И вот в такой-то момент получаю приглашение от тов. Ногина зайти к нему по какому-то делу.
Прихожу. Товарищ Ногин попросил своего секретаря оставить нас вдвоем и таинственно начал.
— Вы знаете, какое тревожное положение. Не исключена возможность какого-нибудь контрреволюционного переворота.— И тут же спохватывается, успокоительно добавляет: — Конечно, для этого никаких данных налицо нет, и теперь мы сильнее, чем несколько недель назад, но ведь мы, большевики, всегда должны готовиться к худшему и не дать себя застать врасплох.
И на эту тему тов. Ногин говорил несколько минут вкрадчиво и осторожно. Я никак не мог понять, о чем, собственно, идет речь. О том, что нужно ко всему быть готовым, я уже много времени назад говорил с тов. Свердловым и получил от него соответствующие распоряжения и указания, да и положение товарища Ногина было не таким, чтобы он мог давать какие-либо распоряжения от имени Центрального Комитета партии или от верховных органов Советской власти, так как он в этих органах не состоял. Он был народным комиссаром труда Московской области. Наконец он говорит: «Необходимо во что бы то ни стало принять меры к сохранению Владимира Ильича». Я подумал, что в здоровье тов. Ленина наступило сильное ухудшение, и сильно заволновался. Виктор Павлович Ногин, не дождавшись моего вопроса, поспешил успокоить: «Не пугайтесь, не пугайтесь, с раной у него не так уж плохо, врачи уверены, что Владимир Ильич поправится. Я говорю о другом. Владимира Ильича нужно вывезти из Москвы в какое-либо укромное местечко. Это необходимо по двум причинам: во-первых, ему нужен для лечения свежий деревенский воздух и там он будет от дел подальше, его не будут беспокоить, а во-вторых, и это самое главное, необходимо Владимира Ильича спрятать в такое место, чтобы в случае каких-либо событий в Москве мы были бы уверены, что его не смогут найти контрреволюционеры. Конечно, если бы тов. Ленин был здоров, он сам бы принял всякие меры и не заставил бы о себе заботиться, а сам позаботился бы о других».

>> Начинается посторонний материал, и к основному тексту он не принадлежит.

-- ==== Sys2Proof/Machine/HostPort.lean ====
section
/-! DEFINITION. The host port: the aperture map (R71), reads (R84), writes (R85), the accept step of a CMD write
(R50), and one turn of each agent (R90). -/

namespace Sys2Proof.Machine

/-! ### The aperture map -/

/-- What a byte offset of the aperture addresses (R71, R72, R79, R80). -/
inductive Region
  | id | cfg | ctrl | status | cmd | errinfo
  /-- Word `w` of register Rr (R72). -/
  | window (r : RegId) (w : Nat)
  /-- 0x0018 to 0x0FFF, and what lies beyond the register window (R79). -/
  | reserved
  /-- off[1:0] ≠ 0 (R80). -/
  | misaligned
deriving DecidableEq, Repr

/-- The byte offset of word `w` of Rr (R72). -/
def windowOffset (p : Params) (r : RegId) (w : Nat) : Nat := 0x1000 + 4 * (r.val * p.wpr + w)

/-- R71. -/
def region (p : Params) (off : Nat) : Region :=
  if off % 4 ≠ 0 then .misaligned
  else if off = 0x0000 then .id
  else if off = 0x0004 then .cfg
  else if off = 0x0008 then .ctrl
  else if off = 0x000C then .status
  else if off = 0x0010 then .cmd
  else if off = 0x0014 then .errinfo
  else if 0x1000 ≤ off ∧ off < 0x1000 + 32 * p.wpr then
    .window (Fin.ofNat 8 ((off - 0x1000) / 4 / p.wpr)) ((off - 0x1000) / 4 % p.wpr)
  else .reserved

/-- The offset of a bus address within the aperture; none outside it (R70, R82). -/
def offsetOf (p : Params) (addr : Nat) : Option Nat :=
  if p.base ≤ addr ∧ addr < p.base + Config.apertureBytes then some (addr - p.base) else none

/-! ### Reads -/

/-- The word a host read of a region returns (R84); a refused read returns 0 (R79, R80). -/
def State.regionWord (s : State) : Region → Word
  | .id => Config.idWord
  | .cfg => cfgWord s.params
  | .ctrl => s.ctrlWord
  | .status => s.statusWord
  | .cmd => s.lastcmd
  | .errinfo => s.errinfo
  | .window r w => s.regWord r w
  | .reserved => 0
  | .misaligned => 0

/-- `MemRead(off, 4)` (R84): the word returned and the state after; only a refused read changes
the state, by ACCERR (R81). -/
def State.memRead (s : State) (off : Nat) : Word × State :=
  match region s.params off with
  | .reserved => (0, s.refuseAccess)
  | .misaligned => (0, s.refuseAccess)
  | target => (s.regionWord target, s)

/-! ### The accept step -/

/-- R50: a word written to CMD while IDLE. -/
def acceptWord (w : Word) (s : State) : Host.Outcome State Fault Refusal :=
  match decode w with
  | .error why => .next ((s.beginCommand w).raiseIllegal why)
  | .ok i => exec i (s.beginCommand w)

/-- A host write to CMD (R46): accepted while IDLE, refused while BUSY (R54). -/
def writeCmd (w : Word) (s : State) : Host.Outcome State Fault Refusal :=
  if s.busy then .next s.refuseCommand else acceptWord w s

/-! ### Writes -/

/-- A host write to CTRL (R43): a soft reset when bit 1 is set (R261), else IE ← bit 0. -/
def State.writeCtrl (s : State) (v : Word) : State :=
  if v.getLsbD 1 then s.reinit else { s with ie := v.getLsbD 0 }

/-- A host write to the register window (R72), refused while BUSY (R74). -/
def State.writeWindow (s : State) (r : RegId) (w : Nat) (v : Word) : State :=
  if s.busy then s.refuseAccess else s.setRegWord r w v

/-- `MemWrite(off, 4, v)` with byte strobe `strb` (R85). -/
def memWrite (off : Nat) (v : Word) (strb : BitVec 4) (s : State) :
    Host.Outcome State Fault Refusal :=
  if strb ≠ 0xF then .next s.refuseAccess
  else
    match region s.params off with
    | .misaligned => .next s.refuseAccess
    | .reserved => .next s.refuseAccess
    | .id => .next s.refuseAccess
    | .cfg => .next s.refuseAccess
    | .errinfo => .next s.refuseAccess
    | .ctrl => .next (s.writeCtrl v)
    | .status => .next (s.writeStatus v)
    | .cmd => writeCmd v s
    | .window r w => .next (s.writeWindow r w v)

/-! ### One turn of each agent -/

/-- The host reads a bus address. -/
def hostRead (addr : Nat) (s : State) : Host.Outcome State Fault Refusal :=
  match offsetOf s.params addr with
  | none => .fault .outsideAperture
  | some off => .next { (s.memRead off).2 with rdata := some (s.memRead off).1 }

/-- The host writes a bus address. -/
def hostWrite (addr : Nat) (v : Word) (strb : BitVec 4) (s : State) :
    Host.Outcome State Fault Refusal :=
  match offsetOf s.params addr with
  | none => .fault .outsideAperture
  | some off => memWrite off v strb s

/-- The engine takes a step: nothing while IDLE, where it waits for a CMD write (R246), else the next
step of the command in flight. -/
def engineTurn (s : State) : Host.Outcome State Fault Refusal :=
  match s.seq with
  | .idle => .next s
  | .busy job => exec job.cmd s

/-- The rst input takes the level `level`: while it is asserted, and in the step it is asserted,
the block is held at its reset values; when it is released the block is IDLE (R260). -/
def rstTurn (level : Bool) (s : State) : State :=
  if level then { s.reinit with rst := true }
  else if s.rst then { s.reinit with rst := false }
  else s

/-- The turn of the agent that the next event names. While rst is asserted no host access is
performed and nothing else moves (R260, log 8). -/
def turn (e : Event) (s : State) : Host.Outcome State Fault Refusal :=
  match e with
  | .rst level => .next (rstTurn level s)
  | .read addr => if s.rst then .next s.reinit else hostRead addr s
  | .write addr v strb => if s.rst then .next s.reinit else hostWrite addr v strb s
  | .engine iters answers =>
    if s.rst then .next s.reinit else engineTurn { s with effort := iters, answers := answers }
  | .witness a => if s.rst then .next s.reinit else .next (s.answerWitness a)

/-- The state in which the next event's agent has its turn: the event is taken off the schedule, and
the last read's data is no longer presented (log 9). -/
def State.popped (s : State) : State := { s with schedule := s.schedule.tail, rdata := none }

/-- Once the schedule is exhausted only the engine moves (log 3), at its present effort but never at
none: the weak fairness of R277, since a schedule is finite and whatever follows it makes progress
(log 15). The entropy source gives no more answers (log 3). -/
def turnAlone (s : State) : Host.Outcome State Fault Refusal :=
  if s.rst then .next s.reinit else engineTurn { s with effort := max 1 s.effort, answers := [] }

end Sys2Proof.Machine
end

— Так как вы, товарищ Сапронов, хорошо знакомы с местами Московской губернии, то мы вот и полагали бы, чтобы вы занялись подысканием соответствующего места. Да как можно скорее. Имейте в виду, что это нужно сделать так тайно, чтобы никто об этом не узнал. Это делается узкою группой личных друзей Владимира Ильича, в частности Мария Ильинична (сестра товарища Ленина) этим вопросом очень озабочена.

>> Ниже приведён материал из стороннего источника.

-- ==== Sys2Proof/Laws/Ops.lean ====
section
/-! SUPPORT. What each shared operation can do, once each, and that every command has a next state. -/

namespace Sys2Proof.Machine

/-- An accept step either completes with INVALID_ARGUMENT or latches the command. -/
theorem State.accept_cases (s : State) (failing : Option (BitVec 3)) (cmd : Instr) (work : Work) :
    (∃ slot, failing = some slot ∧ s.accept failing cmd work = s.raiseInvalid slot) ∨
    (failing = none ∧ s.accept failing cmd work = s.latch cmd work) := by
  cases failing with
  | none => exact .inr ⟨rfl, rfl⟩
  | some slot => exact .inl ⟨slot, rfl, rfl⟩

/-- An engine step either commits a finished job or is a compute step. -/
theorem State.engineStep_cases (s : State) (job : Job) (commit : Work → State) :
    (job.stepped = true ∧ job.work.finished = true ∧ 0 < s.effort ∧
      s.engineStep job commit = commit job.work) ∨
    (¬(job.stepped = true ∧ job.work.finished = true ∧ 0 < s.effort) ∧
      s.engineStep job commit =
        { s with seq := .busy { job with work := job.work.run s.effort s.answers, stepped := true } }) := by
  unfold State.engineStep
  split
  · rename_i h; exact .inl ⟨h.1, h.2.1, h.2.2, rfl⟩
  · rename_i h; exact .inr ⟨h, rfl⟩

/-- A command's step is its accept step, its engine step, or refused. -/
theorem State.runCommand_cases (s : State) (cmd : Instr) (accept : State)
    (commit : Work → State) :
    (s.seq = .idle ∧ s.runCommand cmd accept commit = accept) ∨
    (∃ job, s.seq = .busy job ∧ job.cmd = cmd ∧
      s.runCommand cmd accept commit = s.engineStep job commit) ∨
    (∃ job, s.seq = .busy job ∧ job.cmd ≠ cmd ∧
      s.runCommand cmd accept commit = s.refuseCommand) := by
  unfold State.runCommand
  cases hs : s.seq with
  | idle => exact .inl ⟨rfl, rfl⟩
  | busy job =>
    by_cases hc : job.cmd = cmd
    · exact .inr (.inl ⟨job, rfl, hc, by simp [hc]⟩)
    · exact .inr (.inr ⟨job, rfl, hc, by simp [hc]⟩)

/-- Every command has a next state, whatever the state and the operands. -/
theorem exec_next (i : Instr) (s : State) : ∃ t, exec i s = .next t := by
  cases i <;> exact ⟨_, rfl⟩

/-- A commit leaves the mode, the sticky flags, LASTCMD and the model's own fields alone (R56). -/
theorem State.commit_frame (s : State) (l : List (RegId × Int)) :
    (s.commit l).ie = s.ie ∧ (s.commit l).accerr = s.accerr ∧ (s.commit l).cmdovr = s.cmdovr ∧
    (s.commit l).lastcmd = s.lastcmd ∧ (s.commit l).rst = s.rst ∧
    (s.commit l).params = s.params ∧ (s.commit l).schedule = s.schedule := by
  simp [State.commit]

/-- An answer changes the working state only while it awaits one, and then begins the round (R194). -/
theorem Work.receive_cases (a : Int) (work : Work) :
    (∃ w, work = .primality w ∧ w.phase = .awaiting ∧ 2 ≤ a ∧ a ≤ w.n - 1 ∧
      work.receive a = .primality (w.beginRound a)) ∨
    work.receive a = work := by
  cases work with
  | primality w =>
    by_cases h : w.phase = .awaiting ∧ 2 ≤ a ∧ a ≤ w.n - 1
    · exact .inl ⟨w, rfl, h.1, h.2.1, h.2.2, by simp only [Work.receive, MrWork.receive, if_pos h]⟩
    · exact .inr (by simp only [Work.receive, MrWork.receive, if_neg h])
  | _ => exact .inr rfl

/-- A witness either begins the round that awaits it or changes nothing (R194). -/
theorem State.answerWitness_cases (s : State) (a : Int) :
    (∃ cmd w stepped, s.seq = .busy ⟨cmd, .primality w, stepped⟩ ∧ w.phase = .awaiting ∧
      2 ≤ a ∧ a ≤ w.n - 1 ∧
      s.answerWitness a = { s with seq := .busy ⟨cmd, .primality (w.beginRound a), stepped⟩ }) ∨
    s.answerWitness a = s := by
  unfold State.answerWitness
  split
  · exact .inr rfl
  · rename_i job hs
    rcases Work.receive_cases a job.work with ⟨w, hw, h1, h2, h3, h4⟩ | h
    · obtain ⟨cmd, work, stepped⟩ := job
      simp only at hw h4
      subst hw
      exact .inl ⟨cmd, w, stepped, hs, h1, h2, h3, by simp only [h4]⟩
    · exact .inr (by rw [h, ← hs])

/-- What is kept by a pass and by an answer is kept by a run of them, so by a compute step (R52). -/
theorem Work.run_induction {p : Work → Prop} (hi : ∀ w, p w → p w.iterate)
    (hr : ∀ w a, w.awaits = true → p w → p (w.receive a)) (n : Nat) (answers : List Int) (w : Work)
    (h : p w) : p (w.run n answers) := by
  induction n generalizing answers w with
  | zero => exact h
  | succ n ih =>
    cases answers with
    | nil => exact ih [] _ (hi w h)
    | cons a rest =>
      simp only [Work.run]
      split
      · exact ih rest _ (hr w a ‹_› h)
      · exact ih (a :: rest) _ (hi w h)

end Sys2Proof.Machine
end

Тут же тов. Ногин мне посоветовал поселить Владимира Ильича в избе какого-нибудь крестьянина под видом какого-либо больного приезжего родственника, на что я ему возразил, что если искать надежное и безопасное место, так это не деревенскую избу, а рабочую каморку. У нас в Московской губернии есть такие заводы, которые из себя представляют целую вооруженную крепость, и уж там-то Владимир Ильич будет в безопасности.
— Это-то — да,— возразил Виктор Павлович,— но там ведь стоит кому-либо увидеть товарища Ленина, сейчас же его узнают, а нам нужно найти такое место, чтобы никто и не подозревал, что там живет Владимир Ильич, чтобы его никто не мог узнать и разгласить это.

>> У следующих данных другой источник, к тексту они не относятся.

/-- `exec` of the command in flight is its engine step (R52, R53). -/
theorem exec_of_busy {s : State} {job : Job} (h : s.seq = .busy job) :
    exec job.cmd s = .next (s.engineStep job (commitOf job.cmd s)) := by
  have hrun : ∀ accept commit,
      s.runCommand job.cmd accept commit = s.engineStep job commit := by
    simp [State.runCommand, h]
  obtain ⟨cmd, work, stepped⟩ := job
  cases cmd <;> exact congrArg _ (hrun _ _)

/-- An n is special unless it is odd and at least 3 (R190). -/
theorem special_eq_none_iff (n : Int) : special n = none ↔ n % 2 = 1 ∧ 3 ≤ n := by
  unfold special
  rw [Apu.bit_zero]
  repeat' split
  all_goals simp only [reduceCtorEq, false_iff, true_iff]
  all_goals omega

/-- The operand check of a command (R142, R164, R173, R200). -/
def operandCheck (s : State) : Instr → Option (BitVec 3)
  | .modexp _ rbase rexp rmod => checkModexp (s.x rbase) (s.x rexp) (s.x rmod)
  | .extgcd _ _ _ ra rb => checkExtgcd (s.x ra) (s.x rb)
  | .modinv _ re rphi => checkModinv (s.x re) (s.x rphi)
  | .mrtest _ _ _ => none
  | .mrround _ rn ra => checkMrround (s.x rn) (s.x ra)

/-- The operand check names the slot of R223's table. -/
theorem failingSlot_eq (s : State) (i : Instr) :
    failingSlot s i = (operandCheck s i).map BitVec.toNat := by
  cases i with
  | modexp => simp only [failingSlot, operandCheck, checkModexp]; split_ifs <;> rfl
  | extgcd => simp only [failingSlot, operandCheck, checkExtgcd]; split_ifs <;> rfl
  | modinv => simp only [failingSlot, operandCheck, checkModinv]; split_ifs <;> rfl
  | mrtest => rfl
  | mrround =>
    simp only [failingSlot, operandCheck, checkMrround, special_eq_none_iff, and_assoc]
    split_ifs <;> rfl

/-- `exec` while IDLE is the accept step after its first line (R50). -/
theorem exec_of_idle {s : State} (h : s.seq = .idle) (i : Instr) :
    exec i s = .next (s.accept (operandCheck s i) i (initialWork s i)) := by
  have hrun : ∀ accept commit, s.runCommand i accept commit = accept := by
    simp [State.runCommand, h]
  cases i <;> exact congrArg _ (hrun _ _)

/-- `exec` of a command with its operands in its domain, while IDLE, latches it (R50, R51). -/
theorem exec_latches {s : State} {i : Instr} (h : s.seq = .idle) (hf : failingSlot s i = none) :
    exec i s = .next (s.latch i (initialWork s i)) := by
  rw [failingSlot_eq, Option.map_eq_none_iff] at hf
  rw [exec_of_idle h, hf]
  rfl

/-! ### A compute step is invisible (R52, R57) -/

/-- What the host reads does not depend on the job in flight. -/
theorem sameToHost_of_job {s : State} {job : Job} (h : s.seq = .busy job) (job' : Job) :
    SameToHost s { s with seq := .busy job' } := by
  have hword : ∀ target, State.regionWord { s with seq := .busy job' } target
      = s.regionWord target := by
    intro target
    cases target with
    | status => simp [State.regionWord, State.statusWord, State.busy, h]
    | _ => rfl
  refine ⟨fun off => ?_, rfl⟩
  unfold State.memRead
  dsimp only
  split
  · rfl
  · rfl
  · exact hword _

Для меня было ясно, что в Московской губернии нельзя было найти такой деревни, чтобы не узнали Владимира Ильича, так как почти в каждой деревне имелись его портреты. Да если еще принять во внимание, что крестьяне родственников друг друга знают наперечет, появление же нового человека вызовет интерес всей деревни, и тов. Ленин неизбежно будет узнан.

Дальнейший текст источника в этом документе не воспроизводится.